The report urges the EU and its member states to take responsibility to support democracy and tolerance as common societal values. In particular, it says national experts interviewed in the course of the research highlighted the need for improved teacher training throughout the EU to better equip teachers for teaching common values.

The Edge recently got in touch with Dr Zulkifly Baharom, who heads the Sejahtera Leadership Initiative (SLI), a self-leadership development programme for students.

Established last year at the Chancellery of Universiti Sains Islam Malaysia by its chairman Prof Tan Sri Dzulkifli Abdul Razak and Zulkifly as its CEO, SLI aims to offer “balanced well-being programmes and projects” that coexist with common dignity and shared values for peace, sustainability and compassion.

More than preparing students for their future careers, SLI seeks to prepare them for sustainable livelihoods in a world of small and medium enterprises and social entrepreneurship, Zulkifly explains.
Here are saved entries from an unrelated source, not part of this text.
-- ==== Sys2Proof/Machine/State.lean ====
section
/-! DEFINITION. The state of the part as plain data, block by block (00 1.2), and its value after hardware
reset. Every field is listed, with its rule, in INVENTORY.md under State. -/

namespace Sys2Proof.Machine

/-- No command of the part faults: the spec names no fault that stops it (its port's FAULT is a state). -/
inductive Fault where
deriving DecidableEq, Repr

/-- Why a command has no meaning. -/
inductive Refusal where
  /-- Raised by an arm of exec whose row has no meaning yet; safe. No arm uses it. -/
  | notModelled (mnemonic : String)
deriving DecidableEq, Repr

/-! ### Clock and deadlines (chapter 9) -/

/-- The station clock (R152), and the second advances whose reload is still to be taken (log 17). -/
structure Clock where
  millis : Nat := 0
  seconds : Nat := 0
  minute : Nat := 0
  reloadsDue : Nat := 0
deriving DecidableEq, Repr

/-- What a deadline stands for (R154): a principal's grace or a volume's dawn. -/
inductive DeadlineObject where
  | grace (principal : Nat)
  | dawn (volume : Nat)
deriving DecidableEq, Repr

/-- An entry of the deadline list (R154). -/
structure Deadline where
  object : DeadlineObject
  due : Nat
deriving DecidableEq, Repr

/-! ### Quota unit (chapters 1 and 2) -/

inductive PrincipalClass where
  | limited
  | exempt
deriving DecidableEq, Repr

/-- A principal's grace (R2). -/
inductive Grace where
  | absent
  | running (deadline : Nat)
  | expired
deriving DecidableEq, Repr

/-- The derived quota state (R7). -/
inductive QuotaState where
  | under
  | soft
  | expired
  | hard
deriving DecidableEq, Repr

/-- The cause an operation carries (R10). -/
inductive QuotaCause where
  | charge
  | credit
  | restore
  | peer
  | grace
  | limits
  | evict
deriving DecidableEq, Repr

/-- A principal record in its slot (R1, R2). The queued and in-frame markers are views (log 10). -/
structure Principal where
  slot : Nat
  id : Nat
  cls : PrincipalClass
  soft : Nat
  hard : Nat
  period : Nat
  lc : Nat
  la : Nat := 0
  remote : Nat := 0
  grace : Grace := .absent
  restoreJobs : Nat := 0
deriving DecidableEq, Repr

/-- An entry of the contribution map (R4). -/
structure Contribution where
  principal : Nat
  station : Nat
  value : Nat
deriving DecidableEq, Repr

/-- Whose charge a held entry is (R28): the descriptor at a host address, or a restore job. -/
inductive HeldOrigin where
  | charge (address : Nat)
  | restore (job : Nat)
deriving DecidableEq, Repr

/-- An entry of the held list (R28). -/
structure HeldEntry where
  origin : HeldOrigin
  principal : Nat
  amount : Nat
  age : Nat := 0
deriving DecidableEq, Repr

/-- What the quota unit owns (1.2): the principal table, the contribution map and the held list. -/
structure Quota where
  principals : List Principal := []
  contributions : List Contribution := []
  held : List HeldEntry := []
deriving DecidableEq, Repr

/-! ### Notice unit (chapter 5) -/

inductive UsageFormat where
  | base
  | extended
deriving DecidableEq, Repr

/-- An entry of a USAGE frame (R180). -/
structure UsageEntry where
  principal : Nat
  value : Nat
deriving DecidableEq, Repr

/-- An entry of the frame record (R84): what the frame carries, and the section it was taken from. -/
structure NoticeEntry where
  principal : Nat
  value : Nat
  urgent : Bool
deriving DecidableEq, Repr

/-- The frame record (R84). -/
structure FrameRecord where
  format : UsageFormat
  entries : List NoticeEntry
deriving DecidableEq, Repr

/-- What the notice unit owns: the two sections of its queue (R81), the frame record (R84) and the refresh
sweep (R93). -/
structure Notice where
  urgent : List Nat := []
  normal : List Nat := []
  frame : Option FrameRecord := none
  refreshPointer : Nat := 0
  sweepCredit : Nat := 0
deriving DecidableEq, Repr

/-! ### Station bus controller (chapter 3) -/

/-- A duplication claim (R58, R141). -/
structure Claim where
  backlog : Nat
  seconds : Nat
  paused : Bool
deriving DecidableEq, Repr

/-- A frame on the bus (R180). -/
inductive Frame where
  | usage (sender : Nat) (format : UsageFormat) (entries : List UsageEntry)
  | presence (sender : Nat) (extended : Bool) (minute : Nat) (claim : Option Claim)
deriving DecidableEq, Repr

/-- The station number a frame bears (R180). -/
def Frame.sender : Frame → Nat
  | .usage sender _ _ => sender
  | .presence sender _ _ _ => sender

/-- The transmitter states of chapter 3. -/
inductive TxState where
  | off
  | idle
  | deferring
  | sending
  | jamming
  | backoff
  | holdoff
  | silenced
deriving DecidableEq, Repr

/-- The transmitter (R44 to R52). The bytes of the frame last begun are an output of the model's own (log 16), and the
attempt count is given by the rules for a held frame only (log 48). -/
structure Transmitter where
  state : TxState := .off
  frame : Option Frame := none
  attempt : Nat := 0
  gapRunning : Bool := false
  backoffSlots : Nat := 0
  holdoffTicks : Nat := 0
  driven : List Byte := []
deriving DecidableEq, Repr

/-- The backoff generator (R49): the station number that seeded it and the draws made since (log 7). -/
structure Generator where
  seed : Nat := 0
  draws : Nat := 0
deriving DecidableEq, Repr

/-- The line as the station hears it, and the burst in progress on it (R43, R44, R53): whether another station is
heard on it, whether the burst is the own echo (log 25), and whether it is ignored. The line is quiet when no other
station is heard and the transmitter does not drive it. -/
structure Line where
  busy : Bool := false
  echo : Bool := false
  ignored : Bool := false
deriving DecidableEq, Repr

/-- A frame of the receive FIFO with the ticks since its arrival (R55, R60). -/
structure ReceivedFrame where
  frame : Frame
  age : Nat := 0
deriving DecidableEq, Repr

/-- What the station bus controller owns, with the delivery of its FIFO's head (R56). -/
structure Bus where
  tx : Transmitter := {}
  generator : Generator := {}
  listening : Bool := false
  line : Line := {}
  fifo : List ReceivedFrame := []
  delivery : Option (List UsageEntry) := none
deriving DecidableEq, Repr

/-! ### Peer table (chapter 4) -/

inductive PeerState where
  | absent
  | live
  | lapsed
  | evicting
deriving DecidableEq, Repr

/-- A capability set that is present (R58): BASE, or BASE and EXTENDED. -/
inductive Capability where
  | base
  | extended
deriving DecidableEq, Repr

/-- A peer record (R58). -/
structure Peer where
  state : PeerState := .absent
  capability : Option Capability := none
  age : Option Nat := none
  claim : Option Claim := none
  skew : Bool := false
deriving DecidableEq, Repr

inductive StationState where
  | configuring
  | learning
  | joined
  | isolated
  | clash
deriving DecidableEq, Repr

/-- The eviction record (R74), with the sweep steps that past ticks owe (R75, log 17). -/
structure Eviction where
  station : Nat
  pointer : Nat := 0
  removed : Nat := 0
  owed : Nat := 0
deriving DecidableEq, Repr

/-- What the peer table owns: records, station state, common format, and the counts of R67, R71 and R72. After hardware
reset the rules say of the presence count only that it is stopped, and the model takes 0 (DESIGN CHOICE, log 52). -/
structure Peers where
  table : Vector Peer 16 := Vector.replicate 16 {}
  station : StationState := .configuring
  format : UsageFormat := .base
  learningCount : Nat := 0
  silenceAge : Nat := 0
  presenceCount : Nat := 0
  presenceDue : Bool := false
  eviction : Option Eviction := none
deriving DecidableEq, Repr

/-! ### Snapshot catalogue and nights (chapters 6 and 8) -/

inductive OffsiteStatus where
  | localOnly
  | sending
  | offsite
deriving DecidableEq, Repr

/-- A snapshot record (R98). The base role is a view of the volume's base field (log 11). -/
structure Snapshot where
  generation : Nat
  created : Nat
  retirePending : Bool := false
  holds : Nat := 0
  status : OffsiteStatus := .localOnly
deriving DecidableEq, Repr

/-- The night states other than IDLE (R131). -/
inductive NightState where
  | sending
  | paused
  | suspended
  | finishing
  | abandoning
deriving DecidableEq, Repr

/-- A night record that is not IDLE (R131). -/
structure Night where
  state : NightState
  generation : Nat
  remaining : Nat
  dawn : Nat
  permits : Nat := 0
deriving DecidableEq, Repr

/-- A volume record (R96); no night is the state IDLE. -/
structure Volume where
  declared : Bool := false
  offsite : Bool := false
  snapshots : List Snapshot := []
  base : Option Nat := none
  night : Option Night := none
deriving DecidableEq, Repr

/-- Why a night changed state (R132). -/
inductive NightCause where
  | hold
  | release
  | dawn
  | ended
deriving DecidableEq, Repr

/-- The duplication engine's bucket, rate and last reload (R146, R150). -/
structure Duplication where
  tokens : Nat := 0
  rate : Nat := 0
  lastW : Nat := 0
  lastSelf : Nat := 0
deriving DecidableEq, Repr

/-! ### Restore engine and arbiter (chapter 7) -/

inductive JobState where
  | running
  | syncWait
  | quotaWait
  | finishing
  | cancelling
deriving DecidableEq, Repr

/-- A restore job record (R111). -/
structure Job where
  tag : Nat
  volume : Nat
  generation : Nat
  principal : Nat
  state : JobState := .running
  permits : Nat := 0
  deferred : Bool := false
  charged : Nat := 0
  moved : Nat := 0
  expired : Nat := 0
deriving DecidableEq, Repr

/-- Kind and owner of an outstanding permit (R123). -/
inductive PermitOwner where
  | job (slot principal : Nat)
  | night (volume generation : Nat)
deriving DecidableEq, Repr

/-- An outstanding permit (R123). -/
structure Permit where
  id : Nat
  owner : PermitOwner
  chunk : Nat
  age : Nat := 0
deriving DecidableEq, Repr

/-- Kind and owner of an expired permit (R128); a RESTORE entry's owner becomes none when its job ends. -/
inductive ExpiredOwner where
  | job (slot principal : Nat)
  | formerJob (principal : Nat)
  | night (volume generation : Nat)
deriving DecidableEq, Repr

/-- An entry of the expired-id list (R128). -/
structure ExpiredPermit where
  id : Nat
  owner : ExpiredOwner
  chunk : Nat
deriving DecidableEq, Repr

/-- What the read-slot arbiter owns (R119 to R130). -/
structure Arbiter where
  permits : List Permit := []
  expired : List ExpiredPermit := []
  precedence : Nat := 0
  restorePointer : Nat := 7
  volumePointer : Nat := 15
  nextId : Nat := 0
deriving DecidableEq, Repr

/-! ### Configuration loader (chapter 11) -/

inductive LoadSource where
  | image
  | defaults
deriving DecidableEq, Repr

inductive LoadReason where
  | none
  | noAck
  | busHeld
  | badHeader
  | badCheck
deriving DecidableEq, Repr

/-- The straps as sampled during hardware reset (R171). -/
structure Straps where
  station : Nat := 0
  wideAddress : Bool := false
deriving DecidableEq, Repr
“Quality of life is generally understood as the state of well-being that is beyond the measure of material wealth, but includes health and happiness as well as well-being and wellness in a more cohesive way. This has shifted the emphasis of human development towards lifelong learning for educators and students, and clear engagement with the community,” he says.

Essentially, the initiative allows students to learn the conceptual model framework and caring best practice of Sejahtera Leadership, develop a personal strategy to improve effectiveness in implementing Sejahtera values and build lasting networks of leaders who are committed to addressing humanity and ecosystem issues.

SLI learning programmes make extensive use of the research findings and case study method, enabling students to explore the framework and share experiences within the context of the United Nations Sustainable Development Goals as well as Gross Domestic Happiness. The initiative has since attracted international participation and collaboration, says Zulkifly.

He emphasises the need to promote greater well-being to ensure students are equipped with the necessary innovative and creative skills to thrive as future leaders and balanced individuals.

“Thus, SLI looks forward to the emergence of a new kind of economic system that combines the dynamism of the market with an explicit concern for more equitable distribution of its wealth.

“Can the bottom-line-driven practices of the global economy incorporate sejahtera (well-being) in the pursuit of wealth? Or is economics driven solely by materialism and self-interest? [Pursuing] sejahtera may be the path to a healthier economy,” says Zulkifly.

Yet, like the cardinal rule in education, a teacher’s guidance is of utmost importance, according to Dr Murni Wan Mohd Nor, senior lecturer at the Department of Government and Civilisation Studies in Universiti Putra Malaysia (UPM).

Citing UPM’s philosophy of channelling “ihsan as the pillar of excellence”, Murni explains that the slogan is there to encourage staff and students to inculcate values of sincerity and integrity, and strive for excellence.

“I believe the educator plays the most important role in nurturing a student to become a good person. This is the highest aim of education, and that is one who is aware of his higher purpose and continuously strives to perfect his character. I try my best to live by this principle, to be just in all that I say and do with my students, to be the example that I want them to be.

“Because sincerity, or the lack of it, shows. If an educator cannot walk the talk, then the initiatives to inculcate values are just a façade that students will see through and treat as nothing more than another item to tick off for their graduating requirements. The educator is key, and each must take his or her responsibility seriously,” she says.